Dolayısıyla öğrenci, kişiliği üzerinde kontrol sağlamak için nefes kontrolü yöntemini kullandığında, aynı zamanda kendi iç benliği ve dolayısıyla karakteri üzerinde de kontrol sahibi olur. Bilinci ya da içsel benliği kontrol etmek hem bedeni hem de kişiliği, ve tabii ki bilinçaltını da etkiler. Bu nedenle, nefes almanın düzenlenmesinin her uygulaması, bireyin tezahür eden varlığının tamamına - hem bedene hem de zihne - uygulanır ve uzanır.

Nefes alma - ritim - tüm tezahürlerin temelidir.

Benliğin ritmi, benliğin nefes alması deneyimler tarafından korunur ve kontrol edilir. Yogaya göre, benliğin nefes alması her zaman üç faktöre bağlıdır: yer (yani coğrafi, mekansal, sosyal ve aile durumu; ırk ve cinsiyet bağlılığı vb.) ve ayrıca zaman (zamanın yaşı ve anı). gelişim ve mevcut yaşam yoluyla ulaşılan) ve son olarak sayıyla (yani kazanılan deneyimlerin sayısıyla). Bu faktörler hem kişiliğin hem de içsel benliğin nefes almasını sürdürür ve kontrol eder.

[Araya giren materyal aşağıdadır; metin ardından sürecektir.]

-- ==== Sys2Proof/Decode.lean ====
section
/-! DEFINITION. The decoder and the encoder of 30_encoding.md, both written from the match and mask of spec/opcode_table.json, and
the host's probe of the table. -/

namespace Sys2Proof

/-- An `EV` word (R80, R83): bit 64 alone selects the transaction. -/
def decodeEv (w : BitVec 65) : Instr :=
  if w.getLsbD 64 then .edgeRise (w.extractLsb' 32 32) (w.extractLsb' 0 32)
  else .edgeFall (w.extractLsb' 32 32) (w.extractLsb' 0 32)

/-- A `CTL` word (R82, R84). -/
def decodeCtl (w : BitVec 1) : Except Reject Instr :=
  if w = 1 then .ok .reset else .error .noTransaction

/-- A PulseCategory code (R20). -/
def decodeCategory (w : BitVec 2) : Except Reject Instr :=
  if w = 0b01 then .ok .pcShort
  else if w = 0b10 then .ok .pcLong
  else if w = 0b00 then .ok .pcInvalid
  else .error .categoryUnused

/-- `SYNC-SEL` (R91), pattern `LCCZ`. -/
def decodeSync (w : BitVec 4) : Except Reject Instr :=
  if w = 0b1010 then .ok .syncInc
  else if w = 0b1011 then .ok .syncMark
  else if w &&& 0b1110 = 0b1100 then .ok (.syncClrRl (w.getLsbD 0))
  else if w &&& 0b1110 = 0b1000 then .ok (.syncClrRi (w.getLsbD 0))
  else if w &&& 0b1110 = 0b0000 then .ok (.syncClrFi (w.getLsbD 0))
  else if w &&& 0b1110 = 0b0010 then .ok (.syncHoldFs (w.getLsbD 0))
  else if w &&& 0b1110 = 0b0100 then .ok (.syncHoldFl (w.getLsbD 0))
  else .error .syncSelUnused

/-- `BIT-SEL` (R92), pattern `KKKKL`. -/
def decodeBit (w : BitVec 5) : Except Reject Instr :=
  if w = 0b00001 then .ok .bitStart
  else if w = 0b00000 then .ok .bitStartFail
  else if w &&& 0b11110 = 0b00010 then .ok (.bitDataK1 (w.getLsbD 0))
  else if w &&& 0b11100 = 0b00100 then .ok (.bitDataK2_3 (w.extractLsb' 1 4) (w.getLsbD 0))
  else if w &&& 0b11000 = 0b01000 then .ok (.bitDataK4_7 (w.extractLsb' 1 4) (w.getLsbD 0))
  else if w &&& 0b11110 = 0b10000 then .ok (.bitDataK8 (w.getLsbD 0))
  else if w = 0b10010 then .ok .bitStop
  else if w = 0b10011 then .ok .bitStopFail
  else .error .bitSelUnused

/-- A control byte (R89): exactly five values are defined. -/
def decodeMapping (w : Byte) : Except Reject Instr :=
  if w = 0x00 then .ok .bmIdent
  else if w = 0x01 then .ok .bmOutbits
  else if w = 0x02 then .ok .bmTemp
  else if w = 0x06 then .ok .bmTempLo
  else if w = 0x0A then .ok .bmTempHi
  else .error .controlByteReserved

/-- A selector word. -/
def decodeSel : Sel → Except Reject Instr
  | .category w => decodeCategory w
  | .sync w => decodeSync w
  | .bit w => decodeBit w
  | .mapping w => decodeMapping w

/-- The decoder, total on every word of every format. -/
def decode : Word → Except Reject Instr
  | .ev w => .ok (decodeEv w)
  | .ctl w => decodeCtl w
  | .sel x => decodeSel x

/-! ## From numbers and bytes -/

/-- The number of bits of a format (R80, R82, R20, R91, R92, R88). -/
def formatBits : Format → Nat
  | .ev => 65
  | .ctl => 1
  | .category => 2
  | .sync => 4
  | .bit => 5
  | .mapping => 8

/-- The word of a format with the bits of `n`. Bits above an `EV` word's width stand where a wider type carries `level`: they
make it a value other than 0 and 1, refused (R84). -/
def wordOfNat (f : Format) (n : Nat) : Except Reject Word :=
  if n < 2 ^ formatBits f then
    match f with
    | .ev => .ok (.ev (BitVec.ofNat 65 n))
    | .ctl => .ok (.ctl (BitVec.ofNat 1 n))
    | .category => .ok (.sel (.category (BitVec.ofNat 2 n)))
    | .sync => .ok (.sel (.sync (BitVec.ofNat 4 n)))
    | .bit => .ok (.sel (.bit (BitVec.ofNat 5 n)))
    | .mapping => .ok (.sel (.mapping (BitVec.ofNat 8 n)))
  else match f with
    | .ev => .error .levelOutOfRange
    | .ctl | .category | .sync | .bit | .mapping => .error .tooWide

/-- The bytes of a format, the last one filled up with zero bits (DESIGN CHOICE, notes/assumptions/23.md). -/
def formatBytes : Format → Nat
  | .ev => 9
  | .ctl | .category | .sync | .bit | .mapping => 1

/-- The number whose bytes are these, least significant first: the ROM image's order (R60, R86). -/
def natOfBytes : List Byte → Nat
  | [] => 0
  | b :: bs => b.toNat + 256 * natOfBytes bs

/-- Decode one word of the given format from bytes; the rest of the bytes is returned. The spec gives a word's bits and not how they stand in
bytes: least significant byte first, whole bytes, the last filled up with zero bits, is the model's choice (DESIGN CHOICE,
notes/assumptions/23.md). -/
def decodeBytes (f : Format) (bs : List Byte) : Except Reject (Instr × List Byte) :=
  if bs.length < formatBytes f then .error .tooShort
  else match wordOfNat f (natOfBytes (bs.take (formatBytes f))) with
    | .error r => .error r
    | .ok w => match decode w with
      | .error r => .error r
      | .ok i => .ok (i, bs.drop (formatBytes f))

/-- An edge whose fields arrive as numbers: `level` other than 0 and 1 is refused, never treated as a polarity (R84). -/
def edgeOfFields (level dur ts : Nat) : Except Reject Instr :=
  if 1 < level then .error .levelOutOfRange
  else if 2 ^ 32 ≤ dur ∨ 2 ^ 32 ≤ ts then .error .tooWide
  else if level = 1 then .ok (.edgeRise (BitVec.ofNat 32 dur) (BitVec.ofNat 32 ts))
  else .ok (.edgeFall (BitVec.ofNat 32 dur) (BitVec.ofNat 32 ts))

/-! ## The encoder -/

/-- The `EV` word of an edge (R80): `{level, dur, ts}`. -/
def encodeEv (level : Bool) (dur ts : U32) : BitVec 65 :=
  BitVec.ofBool level ++ dur ++ ts

/-- The `SYNC-SEL` word of `L`, `C` and `Z` (R91). -/
def encodeSync (l : Bool) (c : BitVec 2) (z : Bool) : BitVec 4 :=
  BitVec.ofBool l ++ c ++ BitVec.ofBool z

/-- The `BIT-SEL` word of `K` and `L` (R92). -/
def encodeBit (k : BitVec 4) (l : Bool) : BitVec 5 :=
  k ++ BitVec.ofBool l

/-- The word of an instruction, from the table's patterns (R80 to R92). -/
def encode : Instr → Word
  | .edgeRise dur ts => .ev (encodeEv true dur ts)
  | .edgeFall dur ts => .ev (encodeEv false dur ts)
  | .reset => .ctl 1
  | .pcShort => .sel (.category 0b01)
  | .pcLong => .sel (.category 0b10)
  | .pcInvalid => .sel (.category 0b00)
  | .syncInc => .sel (.sync (encodeSync true 0b01 false))
  | .syncMark => .sel (.sync (encodeSync true 0b01 true))
  | .syncClrRl z => .sel (.sync (encodeSync true 0b10 z))
  | .syncClrRi z => .sel (.sync (encodeSync true 0b00 z))
  | .syncClrFi z => .sel (.sync (encodeSync false 0b00 z))
  | .syncHoldFs z => .sel (.sync (encodeSync false 0b01 z))
  | .syncHoldFl z => .sel (.sync (encodeSync false 0b10 z))
  | .bitStart => .sel (.bit (encodeBit 0 true))
  | .bitStartFail => .sel (.bit (encodeBit 0 false))
  | .bitDataK1 level => .sel (.bit (encodeBit 1 level))
  | .bitDataK2_3 k level => .sel (.bit (encodeBit k level))
  | .bitDataK4_7 k level => .sel (.bit (encodeBit k level))
  | .bitDataK8 level => .sel (.bit (encodeBit 8 level))
  | .bitStop => .sel (.bit (encodeBit 9 false))
  | .bitStopFail => .sel (.bit (encodeBit 9 true))
  | .bmIdent => .sel (.mapping 0x00)
  | .bmOutbits => .sel (.mapping 0x01)
  | .bmTemp => .sel (.mapping 0x02)
  | .bmTempLo => .sel (.mapping 0x06)
  | .bmTempHi => .sel (.mapping 0x0A)

/-! ## The host's probe of the opcode table -/

/-- The formats a word of `nbits` bits may have. An exact width names one format. The table's five short formats all fill one
byte, whose number alone does not say the channel (R85), so 8 bits try them in the table's order (notes/assumptions/7.md). -/
def tableFormats (nbits : Nat) : List Format :=
  if nbits = 1 then [.ctl]
  else if nbits = 2 then [.category]
  else if nbits = 4 then [.sync]
  else if nbits = 5 then [.bit]
  else if nbits = 8 then [.ctl, .category, .sync, .bit, .mapping]
  else if nbits = 65 ∨ nbits = 72 then [.ev]
  else []

/-- The first of these formats in which `w` is a word that decodes. -/
def firstWord : List Format → Nat → Option Word
  | [], _ => none
  | f :: fs, w =>
    match wordOfNat f w with
    | .error _ => firstWord fs w
    | .ok x =>
      match decode x with
      | .ok _ => some x
      | .error _ => firstWord fs w

/-- The word the probe `(nbits, w)` stands for. -/
def tableWord (nbits w : Nat) : Option Word :=
  firstWord (tableFormats nbits) w

/-- The instruction the decoder reads from a table row's word (notes/assumptions/7.md). -/
def decodeTableWord (nbits w : Nat) : Option Instr :=
  match tableWord nbits w with
  | none => none
  | some x =>
    match decode x with
    | .ok i => some i
    | .error _ => none

end Sys2Proof
end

kişinin nefes almasının bilgisine de yol açar ve dolayısıyla nihai sonuç: deneyimler arasındaki bağlantıların ve bunların neden olduğu tepkilerin bilgisine yol açar . Bu derinlemesine bilgi, kendi kendini analiz etmeyle netleşir.

Kendini analiz, kendini bilmenin pratik bir yoludur. Analiz edilen nefes alma, analiz edilen deneyimsel etkiler ve tepkiler, kişiye ­kendi iç benliğinin yapısı hakkında bilgi verir. bu nedenle, karakterlerinin ve bilinçlerinin rolünün yanı sıra, içsel benliğe, yani sonuçta tüm benliklerine, insanın tezahür etmiş tüm varlığına bağlı kişiliklerinin tezahürleriyle tanıştırılırlar. Öte yandan öz farkındalık, kişinin benliğinde meydana gelen değişiklikleri uygun bir şekilde etkilemesine, deneyimlerin etkisini yumuşatmasına, bunların neden olduğu daha büyük dalgalanmalardan kaçınmasına ve tüm bunlar aracılığıyla bir yol sağlar. benliğin ince bölgelerinin nefes alma ritmini azaltmak için - toplamda - müdahaleler.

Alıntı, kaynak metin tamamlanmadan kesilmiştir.